> [YOUR INSTRUCTIONS] Copy out exactly the lines from the start of the data to the line containing "rfl, ⟨rfl, ⟨_, rfl⟩, by". Include both.

Stored data

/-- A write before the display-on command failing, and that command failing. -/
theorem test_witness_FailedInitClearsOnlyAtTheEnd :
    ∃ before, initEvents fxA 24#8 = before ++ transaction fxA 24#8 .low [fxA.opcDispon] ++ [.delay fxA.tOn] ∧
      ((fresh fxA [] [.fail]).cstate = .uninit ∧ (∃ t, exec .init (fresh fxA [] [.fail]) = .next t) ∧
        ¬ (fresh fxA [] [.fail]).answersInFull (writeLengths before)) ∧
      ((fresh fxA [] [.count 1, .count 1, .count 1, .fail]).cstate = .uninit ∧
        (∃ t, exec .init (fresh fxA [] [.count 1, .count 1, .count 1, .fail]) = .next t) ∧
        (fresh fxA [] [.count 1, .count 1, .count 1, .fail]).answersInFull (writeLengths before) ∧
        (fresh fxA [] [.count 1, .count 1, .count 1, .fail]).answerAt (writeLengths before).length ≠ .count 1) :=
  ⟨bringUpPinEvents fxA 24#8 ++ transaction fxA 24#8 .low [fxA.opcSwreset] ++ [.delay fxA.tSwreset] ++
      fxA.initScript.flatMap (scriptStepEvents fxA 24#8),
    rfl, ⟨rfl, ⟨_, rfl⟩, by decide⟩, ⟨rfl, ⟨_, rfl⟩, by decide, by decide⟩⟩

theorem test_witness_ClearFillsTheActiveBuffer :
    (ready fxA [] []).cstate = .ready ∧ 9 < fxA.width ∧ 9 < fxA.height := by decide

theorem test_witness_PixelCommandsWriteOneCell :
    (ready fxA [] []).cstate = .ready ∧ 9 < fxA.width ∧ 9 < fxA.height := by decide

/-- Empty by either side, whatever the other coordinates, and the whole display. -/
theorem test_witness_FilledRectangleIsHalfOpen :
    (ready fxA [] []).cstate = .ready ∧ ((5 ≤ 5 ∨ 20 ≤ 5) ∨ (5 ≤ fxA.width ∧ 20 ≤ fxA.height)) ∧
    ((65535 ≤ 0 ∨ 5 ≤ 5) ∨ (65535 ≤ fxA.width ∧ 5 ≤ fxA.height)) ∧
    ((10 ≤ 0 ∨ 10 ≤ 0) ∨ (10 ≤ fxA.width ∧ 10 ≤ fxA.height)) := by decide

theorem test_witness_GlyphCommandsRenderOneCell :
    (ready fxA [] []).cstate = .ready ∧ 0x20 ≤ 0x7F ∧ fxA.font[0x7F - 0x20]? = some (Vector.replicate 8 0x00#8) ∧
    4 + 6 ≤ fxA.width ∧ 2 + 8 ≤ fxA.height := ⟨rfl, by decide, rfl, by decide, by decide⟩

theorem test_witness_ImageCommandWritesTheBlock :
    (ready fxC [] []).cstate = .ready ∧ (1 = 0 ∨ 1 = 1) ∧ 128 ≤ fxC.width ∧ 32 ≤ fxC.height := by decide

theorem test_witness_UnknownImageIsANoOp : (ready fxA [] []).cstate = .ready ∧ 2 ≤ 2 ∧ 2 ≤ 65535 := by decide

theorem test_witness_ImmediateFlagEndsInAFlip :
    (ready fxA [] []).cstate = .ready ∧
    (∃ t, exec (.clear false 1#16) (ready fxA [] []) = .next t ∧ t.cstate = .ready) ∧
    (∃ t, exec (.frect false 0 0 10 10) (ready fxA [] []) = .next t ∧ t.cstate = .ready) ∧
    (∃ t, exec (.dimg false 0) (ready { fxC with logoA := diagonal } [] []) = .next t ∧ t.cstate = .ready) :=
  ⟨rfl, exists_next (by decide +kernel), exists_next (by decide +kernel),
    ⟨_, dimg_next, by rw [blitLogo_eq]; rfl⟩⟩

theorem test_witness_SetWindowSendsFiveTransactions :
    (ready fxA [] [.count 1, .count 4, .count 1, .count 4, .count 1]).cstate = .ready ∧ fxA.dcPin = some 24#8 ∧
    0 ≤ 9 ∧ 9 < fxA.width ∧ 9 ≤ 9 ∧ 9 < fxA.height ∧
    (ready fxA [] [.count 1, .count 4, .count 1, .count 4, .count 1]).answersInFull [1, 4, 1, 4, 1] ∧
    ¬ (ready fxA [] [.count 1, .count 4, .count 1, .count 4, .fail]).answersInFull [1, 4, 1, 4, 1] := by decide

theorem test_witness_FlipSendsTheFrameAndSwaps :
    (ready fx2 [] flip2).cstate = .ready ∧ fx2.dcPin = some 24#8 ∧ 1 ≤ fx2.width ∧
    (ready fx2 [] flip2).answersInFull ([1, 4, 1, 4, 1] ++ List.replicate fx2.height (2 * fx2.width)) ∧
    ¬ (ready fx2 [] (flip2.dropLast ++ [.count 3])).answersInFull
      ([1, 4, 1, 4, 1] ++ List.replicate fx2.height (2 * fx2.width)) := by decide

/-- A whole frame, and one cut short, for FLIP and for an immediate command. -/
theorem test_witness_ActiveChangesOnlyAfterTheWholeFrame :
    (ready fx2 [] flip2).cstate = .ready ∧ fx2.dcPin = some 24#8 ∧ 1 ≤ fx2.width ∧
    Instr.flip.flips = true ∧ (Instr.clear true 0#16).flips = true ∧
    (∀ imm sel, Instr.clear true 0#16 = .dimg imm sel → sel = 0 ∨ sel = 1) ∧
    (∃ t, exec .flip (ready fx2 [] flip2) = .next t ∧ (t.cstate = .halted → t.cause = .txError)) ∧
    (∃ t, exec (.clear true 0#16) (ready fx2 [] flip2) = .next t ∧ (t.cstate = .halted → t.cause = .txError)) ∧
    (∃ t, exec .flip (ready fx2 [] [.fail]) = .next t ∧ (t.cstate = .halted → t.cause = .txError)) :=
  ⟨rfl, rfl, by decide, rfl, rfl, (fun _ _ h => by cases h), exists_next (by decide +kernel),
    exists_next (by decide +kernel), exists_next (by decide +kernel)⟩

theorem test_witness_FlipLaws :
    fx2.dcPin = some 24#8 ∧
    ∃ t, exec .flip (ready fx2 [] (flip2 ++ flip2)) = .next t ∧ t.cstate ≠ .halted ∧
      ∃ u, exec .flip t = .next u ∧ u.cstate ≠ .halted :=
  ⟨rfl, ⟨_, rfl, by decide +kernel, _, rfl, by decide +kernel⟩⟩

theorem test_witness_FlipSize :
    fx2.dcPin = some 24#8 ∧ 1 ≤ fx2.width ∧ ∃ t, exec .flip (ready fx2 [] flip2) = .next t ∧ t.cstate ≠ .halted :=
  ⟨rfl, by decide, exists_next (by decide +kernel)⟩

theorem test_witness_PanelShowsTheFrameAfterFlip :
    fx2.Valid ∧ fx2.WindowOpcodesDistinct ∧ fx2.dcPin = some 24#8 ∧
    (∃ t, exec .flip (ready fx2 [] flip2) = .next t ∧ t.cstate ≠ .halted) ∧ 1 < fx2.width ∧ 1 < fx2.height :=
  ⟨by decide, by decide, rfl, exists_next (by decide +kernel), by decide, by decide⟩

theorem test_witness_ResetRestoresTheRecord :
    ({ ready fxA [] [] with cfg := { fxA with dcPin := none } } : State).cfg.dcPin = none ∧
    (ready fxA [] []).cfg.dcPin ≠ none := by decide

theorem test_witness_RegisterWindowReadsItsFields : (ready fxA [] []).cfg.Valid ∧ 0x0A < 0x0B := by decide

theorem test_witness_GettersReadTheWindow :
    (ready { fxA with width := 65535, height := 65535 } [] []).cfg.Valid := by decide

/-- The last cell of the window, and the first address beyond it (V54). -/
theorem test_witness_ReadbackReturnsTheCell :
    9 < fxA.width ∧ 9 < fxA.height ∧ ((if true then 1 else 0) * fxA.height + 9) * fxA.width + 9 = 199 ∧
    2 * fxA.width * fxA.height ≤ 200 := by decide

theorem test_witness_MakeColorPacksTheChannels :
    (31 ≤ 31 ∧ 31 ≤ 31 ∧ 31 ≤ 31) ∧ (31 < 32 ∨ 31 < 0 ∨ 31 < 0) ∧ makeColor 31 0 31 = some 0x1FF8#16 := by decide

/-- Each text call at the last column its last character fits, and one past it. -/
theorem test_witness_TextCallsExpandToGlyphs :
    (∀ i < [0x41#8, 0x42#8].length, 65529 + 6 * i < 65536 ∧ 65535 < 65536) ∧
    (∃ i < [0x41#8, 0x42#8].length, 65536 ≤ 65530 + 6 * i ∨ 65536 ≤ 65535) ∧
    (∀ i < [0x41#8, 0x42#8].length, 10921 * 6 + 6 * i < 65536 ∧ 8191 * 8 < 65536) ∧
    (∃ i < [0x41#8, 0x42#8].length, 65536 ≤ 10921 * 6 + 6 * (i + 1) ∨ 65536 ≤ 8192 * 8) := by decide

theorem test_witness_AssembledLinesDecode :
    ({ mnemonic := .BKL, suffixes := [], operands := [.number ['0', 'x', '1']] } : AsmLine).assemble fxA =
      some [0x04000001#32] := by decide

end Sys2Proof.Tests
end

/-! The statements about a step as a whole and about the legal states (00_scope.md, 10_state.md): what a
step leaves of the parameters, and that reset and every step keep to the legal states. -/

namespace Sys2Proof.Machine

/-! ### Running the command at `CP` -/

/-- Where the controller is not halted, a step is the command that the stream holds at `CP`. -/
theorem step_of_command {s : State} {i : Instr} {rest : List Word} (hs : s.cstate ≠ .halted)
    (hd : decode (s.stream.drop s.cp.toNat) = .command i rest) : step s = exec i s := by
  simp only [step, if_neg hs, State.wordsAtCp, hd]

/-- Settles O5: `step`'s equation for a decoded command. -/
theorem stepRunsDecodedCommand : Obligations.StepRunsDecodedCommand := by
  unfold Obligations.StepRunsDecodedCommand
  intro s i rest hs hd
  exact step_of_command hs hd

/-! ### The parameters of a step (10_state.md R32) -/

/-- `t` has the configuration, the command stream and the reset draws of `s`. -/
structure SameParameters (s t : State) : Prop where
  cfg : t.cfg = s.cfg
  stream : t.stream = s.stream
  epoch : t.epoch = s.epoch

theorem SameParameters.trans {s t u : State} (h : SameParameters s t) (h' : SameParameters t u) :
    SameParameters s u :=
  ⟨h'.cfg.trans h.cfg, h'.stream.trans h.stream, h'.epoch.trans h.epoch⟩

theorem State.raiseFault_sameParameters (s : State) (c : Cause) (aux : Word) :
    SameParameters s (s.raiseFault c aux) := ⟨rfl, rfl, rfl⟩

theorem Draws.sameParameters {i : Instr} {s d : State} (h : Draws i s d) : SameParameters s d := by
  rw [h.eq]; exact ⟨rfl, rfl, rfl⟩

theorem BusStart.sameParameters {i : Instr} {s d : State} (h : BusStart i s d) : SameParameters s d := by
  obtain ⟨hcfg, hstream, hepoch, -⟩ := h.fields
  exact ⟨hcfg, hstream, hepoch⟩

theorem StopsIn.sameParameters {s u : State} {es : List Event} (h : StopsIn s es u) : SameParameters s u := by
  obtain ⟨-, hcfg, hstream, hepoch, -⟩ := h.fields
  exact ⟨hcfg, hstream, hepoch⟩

> [OUTPUT FOR THIS EXERCISE]
/-- A write before the display-on command failing, and that command failing. -/
theorem test_witness_FailedInitClearsOnlyAtTheEnd :
    ∃ before, initEvents fxA 24#8 = before ++ transaction fxA 24#8 .low [fxA.opcDispon] ++ [.delay fxA.tOn] ∧
      ((fresh fxA [] [.fail]).cstate = .uninit ∧ (∃ t, exec .init (fresh fxA [] [.fail]) = .next t) ∧
        ¬ (fresh fxA [] [.fail]).answersInFull (writeLengths before)) ∧
      ((fresh fxA [] [.count 1, .count 1, .count 1, .fail]).cstate = .uninit ∧
        (∃ t, exec .init (fresh fxA [] [.count 1, .count 1, .count 1, .fail]) = .next t) ∧
        (fresh fxA [] [.count 1, .count 1, .count 1, .fail]).answersInFull (writeLengths before) ∧
        (fresh fxA [] [.count 1, .count 1, .count 1, .fail]).answerAt (writeLengths before).length ≠ .count 1) :=
  ⟨bringUpPinEvents fxA 24#8 ++ transaction fxA 24#8 .low [fxA.opcSwreset] ++ [.delay fxA.tSwreset] ++
      fxA.initScript.flatMap (scriptStepEvents fxA 24#8),
    rfl, ⟨rfl, ⟨_, rfl⟩, by decide⟩, ⟨rfl, ⟨_, rfl⟩, by decide, by decide⟩⟩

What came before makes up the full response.